What do you do when your ex isn't following the court-ordered custody schedule for your children?

This is the sort of post-divorce event that nearly every parent dreads. Yet, most parents fail to have a response plan in mind if it does happen. Don't make that mistake. The faster you react to an issue with your visitation, the more clearly you'll convey the boundaries of your post-divorce existence with your ex.

Here's what you can do:

1. Contact your ex regarding the issue

Do this in writing, so that you have a record of your statements and your ex-spouse's response. Be specific about the ways in which your ex is interfering with your visitation.

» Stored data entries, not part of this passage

/-! ### Bins, spawned carriages, exits and the life of a coach -/

def binOf (n pend : Nat) : Bin :=
  { core := 0, idx := 7, launch := 1, entry := 5, children := List.replicate n (1, 2), deadline := 50, pend := pend, firedAt := 0
    force := 0, drain := false }
def spawnI : RrrI := rrrI (hd 0 (sReg 1) 1) 2
def withBin (s : State) (b : Bin) : State := { s with bins := [b] }
theorem hyps_SpawnedWork :
    (rangeBad tS [(spawnI.h.b, 1), (spawnI.t.c, 1)] = false ∧ tS.self.spinst = 0 ∧ active { tS with live := [] } spawnI.h = [] ∧
      anyOpen tS 5 = false ∧ anyOpen { tS with waits := [fenceOf] } 5 = true) ∧
    (∀ n ∈ [255, 256],
      let s := withBin tS (binOf n 0)
      RunsV spawnI.h [(spawnI.h.b, 1), (spawnI.t.c, 1)] [(spawnI.h.a, 1), (spawnI.h.b, 1), (spawnI.t.c, 1)] s ∧
        active s spawnI.h ≠ [] ∧ bin? s 0 1 (rs s spawnI.h.a) = some (binOf n 0) ∧ (childrenOf spawnI s).length = 1) ∧
    (RunsV spawnI.h [(spawnI.h.b, 1), (spawnI.t.c, 1)] [(spawnI.h.a, 1), (spawnI.h.b, 1), (spawnI.t.c, 1)] tS ∧
      active tS spawnI.h ≠ [] ∧ bin? tS 0 1 (rs tS spawnI.h.a) = none ∧ freeBins tS 0 ≠ [] ∧
      (childrenOf spawnI tS).length < binWidth tS tS.self.launch + 32) ∧
    (let s := { tS with bins := (span 0 8).map (fun i => { binOf 1 0 with idx := i, entry := 9 }) }
     bin? s 0 1 (rs s spawnI.h.a) = none ∧ freeBins s 0 = []) ∧
    RunsS spawnI.h [spawnI.h.a] tS ∧
    (binAt? (withBin tS (binOf 1 0)) 0 7 = some (binOf 1 0) ∧ (binOf 1 0).deadline ≤ tS.cyc ∧ (binOf 1 0).drain = false) := by decide +kernel
def rec32 : LaunchRec := { recOf (recBytes 0 0) with width := 32 }
def launch32 : Launch := newLaunch 1 0x100 rec32 true (some 0)
def tFire : State := { allReady tS with self := Carriage.none, coaches := [], launches := [launch32], bins := [binOf 32 32] }
theorem hyps_SpawnedWork_fire :
    ((binOf 32 32).idx < 8 ∧ binAt? tFire 0 7 = some (binOf 32 32) ∧ launch? tFire 1 = some launch32 ∧ (binOf 32 32).pend ≠ 0 ∧
      (binOf 32 32).pend ≤ rec32.width ∧ rec32.width ≤ 128 ∧ (binOf 32 32).pend ≤ (binOf 32 32).children.length ∧
      spawnFits tFire launch32 (spawnRec rec32 (binOf 32 32).entry) 0 = true) ∧
    (let k := { tCoach with spawn := true }
     let s := { tS with self := { tCar with kind := .spawned, wait := .exited }, coaches := [k] }
     coach? s 1 = some k ∧ coachDone s k = true ∧ ∀ b ∈ s.bins, b.launch ≠ k.launch) := by decide +kernel
def exitI (m : Nat) : RrrI := { rrrI hSss 0 with mod := BitVec.ofNat 10 m }
def resultIs (x : Except Cause LaunchRec) : Bool :=
  match x with
  | .ok _ => true
  | .error _ => false
/-- Carriage 1 of a coach whose carriage 0 is live, and carriage 0 after carriage 1 has named another successor. -/
def tOne : State := { tT with
  self := { tT.self with id := 2, index := 1, slots := [257] }, live := [(128, 1), (256, 1)], rest := [tCar] }
def named1 : Coach := { tCoach with succNamed := [(1, 0x8880)] }
theorem hyps_Exits :
    (tS.self.spinst = 0 ∧ active { tS with live := [] } (exitI 0).h = []) ∧
    (tS.apMode = false ∧ active tS (exitI 0).h ≠ [] ∧ ownCoach tS = some tCoach ∧ loopOf tS tS.self = none ∧
      namedOther tCoach (tCoach.succ.map (fun x => x.1)) = false ∧ lastOfZero tOne (active tOne (exitI 0).h) = false) ∧
    (tL.self.spinst = 0 ∧ ownCoach tL = some tCoach ∧ loopOf tL tL.self = none ∧ tCoach.spawn = false ∧
      anyBadS tL [(exitI 1).h.a] = false ∧ tCoach.rcd.sok = true ∧ tCoach.succ = none ∧
      (homesOfThreads (active tL (exitI 1).h)).any (fun h => indexOfHome tL h == 0) = true ∧
      namedOther tCoach (some (rs tL (exitI 1).h.a)) = false ∧ fetchUp tL (rs tL (exitI 1).h.a) 128 = true ∧
      resultIs (readSuccessor tL tCoach (rs tL (exitI 1).h.a)) = true) := by decide +kernel
theorem hyps_Exits_traps :
    (tOne.apMode = false ∧ active tOne (exitI 1).h ≠ [] ∧ ownCoach tOne = some tCoach ∧ loopOf tOne tOne.self = none ∧
      anyBadS tOne [(exitI 1).h.a] = false ∧
      (homesOfThreads (active tOne (exitI 1).h)).any (fun h => indexOfHome tOne h == 0) = false ∧ liveOfZero tOne ≠ []) ∧
    (let s := { tT with coaches := [named1] }
     Traps s ∧ active s (exitI 0).h ≠ [] ∧ ownCoach s = some named1 ∧ lastOfZero s (active s (exitI 0).h) = true ∧
       namedOther named1 (named1.succ.map (fun x => x.1)) = true ∧ (exitI 0).mod.getLsbD 0 = false) ∧
    (let k := { tCoach with rcd := { tRec with sok := false } }
     let s := { tT with coaches := [k] }
     Traps s ∧ active s (exitI 1).h ≠ [] ∧ ownCoach s = some k ∧ anyBadS s [(exitI 1).h.a] = false) := by decide +kernel
theorem hyps_CoachLife :
    (let s := { allReady State.reset with launches := [launch32] }
     launch? s 1 = some launch32 ∧ ready s 161 = true ∧ unplaced launch32 = true ∧ nextFits s launch32 = true ∧
       ∀ m ∈ s.launches.filter unplaced ++ waitingHeads s, m.id ≠ launch32.id → nextFits s m = true → placedBefore s m launch32 = false) ∧
    unplaced { launch32 with nextCoach := 1 } = false ∧
    (let k := { tCoach with succ := some (0x9000, rec32) }
     ∀ x ∈ [tCoach, k],
       let s := { tS with self := { tCar with wait := .exited }, coaches := [x] }
       coach? s 1 = some x ∧ x.spawn = false ∧ x.waiting = false ∧ coachDone s x = true) ∧
    (let k := { tCoach with rcd := rec32, waiting := true, succ := some (0x9000, rec32) }
     let s := { allReady State.reset with coaches := [k], launches := [launch32] }
     coach? s 1 = some k ∧ tileFits s (succRec k.rcd rec32) k.launch k.x k.y true = true ∧ successorHeld s k = false) := by
  decide +kernel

Direct interference involves things like refusing to turn the kids over for your weekend or arbitrarily canceling a planned visit at the last minute. However, don't overlook indirect violations. Those include things like intercepting your phone calls or refusing to give you information about a child's school activities. It's important that you document exactly what the issues are in your letter in case you end up back in court.

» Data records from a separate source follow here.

/-- Answers and ends a command. -/
def answer (x : AdmCtx) (r : Result) (body : List Byte) : Op Unit := modify (·.adminReply x r body)

/-! ### Links read from the lists they form -/

/-- The element after `i` in a list. -/
def nextIn (i : Nat) : List Nat → Option Nat
  | a :: b :: t => if a = i then some b else nextIn i (b :: t)
  | _ => none

/-- The element before `i` in a list. -/
def prevIn (i : Nat) (l : List Nat) : Option Nat := nextIn i l.reverse

/-- The previous and next links of `i` in a list, none when it does not stand there. -/
def linkBytes (i : Nat) (l : List Nat) : List Byte := index16 (prevIn i l) ++ index16 (nextIn i l)

/-! ### Reply bodies of the read commands (R157) -/

def Stats.bytes (t : Stats) : List Byte :=
  bytes32 t.granted ++ bytes32 t.denied ++ bytes32 t.deferred ++ bytes32 t.forwarded ++ bytes32 t.reclaimed
    ++ bytes32 t.dropped

/-- A VLAN tag in a reply: the tag, or 4 bytes of 0 (section 12.2). -/
def vlanField : Option W16 → List Byte
  | some t => vlanBytes (some t)
  | none => [0, 0, 0, 0]

def Issuer.bytes (i : Issuer) : List Byte :=
  bytes32 i.ip ++ bytes16 i.udp ++ bytes48 i.mac ++ vlanField i.vlan ++ bytes16 i.seq

/-- READ STATUS, the figures in the order of R157, the copy of the boot record last (R169; log entry 21). -/
def State.statusBytes (s : State) : List Byte :=
  nat8 s.ada.service.code ++ nat8 s.tbs.active.code ++ bytes32 s.tbs.bank0.sum ++ bytes32 s.tbs.bank1.sum
    ++ bytes32 s.swp.mt ++ bytes32 s.dt ++ flag8 s.swp.dtValid ++ flag8 s.grt.suspect ++ flag8 s.grt.exhausted
    ++ nat32 s.grt.liveTotal ++ nat16 s.wts.np ++ nat16 s.wts.ng
    ++ nat8 s.ada.op.stateCode ++ nat8 s.ada.op.phaseCode ++ nat16 s.ada.op.cursor ++ s.ada.issuer.bytes
    ++ nat8 s.ada.flash.code ++ s.ada.stats.bytes
    ++ flag8 s.fnu.soft.locked ++ flag8 s.fnu.soft.second ++ flag8 s.fnu.hard.locked ++ flag8 s.fnu.hard.second
    ++ flag8 s.fnu.lost ++ s.ada.bootCopy

/-- READ POOL (R157). -/
def State.poolBytes (s : State) (p : Nat) : List Byte :=
  let l := s.poolLive p
  nat32 l.up ++ nat32 l.ug ++ nat32 l.w ++ nat8 l.pressure.code ++ bytes32 l.entryTime
    ++ nat16 (s.lingerList p).length ++ index16 (s.lingerList p).head?
    ++ nat16 (s.queue p .priority).length ++ index16 (s.queue p .priority).head?
    ++ nat16 (s.queue p .general).length ++ index16 (s.queue p .general).head?
    ++ nat32 (s.ce p) ++ nat32 (s.availability p .priority) ++ nat32 (s.availability p .general) ++ nat32 (s.freeMeasure p)

def FeatLive.bytes (l : FeatLive) : List Byte := nat32 l.hf ++ [l.epoch]

/-- READ GRANT: every field of R25 in its order, then the handle (R157). -/
def State.grantBytes (s : State) (i : Nat) : List Byte :=
  let g := s.slot i
  nat8 g.state.code ++ bytes32 g.owner ++ bytes16 g.tag ++ nat16 g.feature ++ [g.epoch] ++ nat16 g.pool ++ nat8 g.cls.code
    ++ nat8 g.units ++ nat32 g.cost ++ nat16 g.renew ++ bytes32 g.start ++ bytes32 g.deadline
    ++ nat8 ((g.reason.map Reason.code).getD 0) ++ bytes16 g.generation ++ nat16 g.ownerIdx
    ++ linkBytes i (s.client g.ownerIdx).chain ++ linkBytes i (s.lingerList g.pool) ++ bytes32 (handleOf i g.generation)

/-- READ WAITER: every field of R46 in its order; for a waiter in use, its position and seconds (R157). -/
def State.waiterBytes (s : State) (i : Nat) : List Byte :=
  let w := s.waiter i
  flag8 w.inUse ++ nat16 w.clientIdx ++ bytes32 w.client ++ bytes16 w.tag ++ nat16 w.feature ++ [w.epoch] ++ nat16 w.pool
    ++ nat8 w.cls.code ++ nat8 w.units ++ nat32 w.cost ++ bytes32 w.deadline ++ linkBytes i (s.queue w.pool w.cls)
    ++ if w.inUse then nat16 (s.position i) ++ nat16 (s.secondsUntil w.deadline) else []

/-- READ CLIENT: the index and every field of R64 in its order (R157). -/
def State.clientBytes (s : State) (i : Nat) : List Byte :=
  let c := s.client i
  nat16 i ++ flag8 c.inUse ++ bytes32 c.id
    ++ bytes48 c.reply.mac ++ vlanField c.reply.vlan ++ bytes32 c.reply.ip ++ bytes16 c.reply.udp ++ nat8 c.reply.port.code
    ++ nat8 c.lastSite ++ nat8 c.lastJob ++ nat8 c.rp ++ flag8 c.activity ++ nat8 c.ch ++ nat32 c.grants
    ++ index16 c.chain.head? ++ nat16 c.waiters ++ bytes32 c.lastActivity ++ linkBytes i s.clt.idle

/-- READ ENTRY: for one index, a damaged indication, and without damage the entry's words (R157, R183; log entry 21). -/
def State.entryBytes (s : State) (b : BankId) (k : TableKind) (i : Nat) : List Byte :=
  if (s.bank b).damaged k i then flag8 true
  else flag8 false ++ (((s.bank b).entry k i).words.map bytes32).flatten

/-! ### The read commands -/

/-- READ STATUS; its flag clears the counters after their values are placed in the reply (R157, R160). DESIGN CHOICE (log entry 42): they
are cleared before the reply is queued, so the loss of that reply at a full originate queue leaves dropped at 1. -/
def readStatusRun (x : AdmCtx) : Op Unit :=
  if 1 < x.u8 0 then answer x .badValue []
  else do
    let s ← get
    let body := s.statusBytes
    let s1 := if x.u8 0 = 1 then { s with ada.stats := .zero } else s
    set (s1.adminReply x .done body)

/-- READ_STATUS (R157). -/
def execReadStatus (s : State) : Out :=
  .next (awake s fun s => takeAdmin .readStatus readStatusRun s)

/-- The bank a byte names. -/
def bankOf : Nat → Option BankId
  | 0 => some .b0
  | 1 => some .b1
  | _ => none

/-- Checked reads of entries `i` on, `n` of them. -/
def readEntries (b : BankId) (k : TableKind) : Nat → Nat → Op Unit
  | 0, _ => pure ()
  | n + 1, i => do
    check (.bankEntry b k i)
    readEntries b k n (i + 1)

/-- READ ENTRY with its arguments good. -/
def readEntryReport (x : AdmCtx) (b : BankId) (k : TableKind) (first count : Nat) : Op Unit := do
  readEntries b k count first
  let s ← get
  set (s.adminReply x .done (((List.range count).map (fun j => s.entryBytes b k (first + j))).flatten))

/-- READ ENTRY (R157, R182). -/
def readEntryRun (x : AdmCtx) : Op Unit :=
  match TableKind.ofCode (x.u8 1) with
  | none => answer x .badValue []
  | some k =>
    if x.u8 5 ≠ 0 ∨ x.u16 6 ≠ 0 ∨ x.u8 4 = 0 ∨ 16 < x.u8 4 then answer x .badValue []
    else
      match bankOf (x.u8 0) with
      | none => answer x .badIndex []
      | some b =>
        if k.size < x.u16 2 + x.u8 4 then answer x .badIndex []
        else readEntryReport x b k (x.u16 2) (x.u8 4)

/-- READ_ENTRY (R157). -/
def execReadEntry (hits : List Hit) (s : State) : Out :=
  .next (awake s fun s => takeAdmin .readEntry readEntryRun (s.strike hits))

/-- A read of one record by its index: the spare bytes, the index, the checked reads, the report (R157, R182). -/
def readOne (size : Nat) (words : Nat → List MemWord) (report : State → Nat → List Byte) (x : AdmCtx) : Op Unit :=
  if x.u16 2 ≠ 0 then answer x .badValue []
  else if size ≤ x.u16 0 then answer x .badIndex []
  else do
    checkAll (words (x.u16 0))
    let s ← get
    set (s.adminReply x .done (report s (x.u16 0)))

/-- The words READ POOL reads: the live record, the queues, the active entry, and the link memory of every slot of the linger
list, which holds its head and length (R1, R87; log entry 8). -/
def State.poolWords (s : State) (p : Nat) : List MemWord :=
  [.poolLive p, .queueStore p, s.activeWord .pool p] ++ (s.lingerList p).map .grantLink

2. Propose a resolution to the problem

You want to offer a solution to the issues whenever possible. Not only does that give your ex a reasonable way to respond, it also could show the court that you are more than willing to be flexible. A refusal to negotiate on your ex's part will also play very badly in court if it gets that far.

For example, if your ex insists that the planned visit just had to be canceled, propose an alternative visit to make up for the one that was missed or "make-up" visitation time. If your ex says your phone calls are just coming "at a bad time," suggest setting up a specific time every night to call -- and let your ex choose the time.

3. Take the issue back to court

If your ex refuses to negotiate or rapidly falls back on the same excuses, your best bet is to take the issue back to court. Judges expect custody orders to be followed and can issue fines or even alter existing custody agreements when they aren't.

If you do find yourself heading back to court over a custody issue, you want to make certain that you go in armed with the proof that you did everything possible to avoid the situation.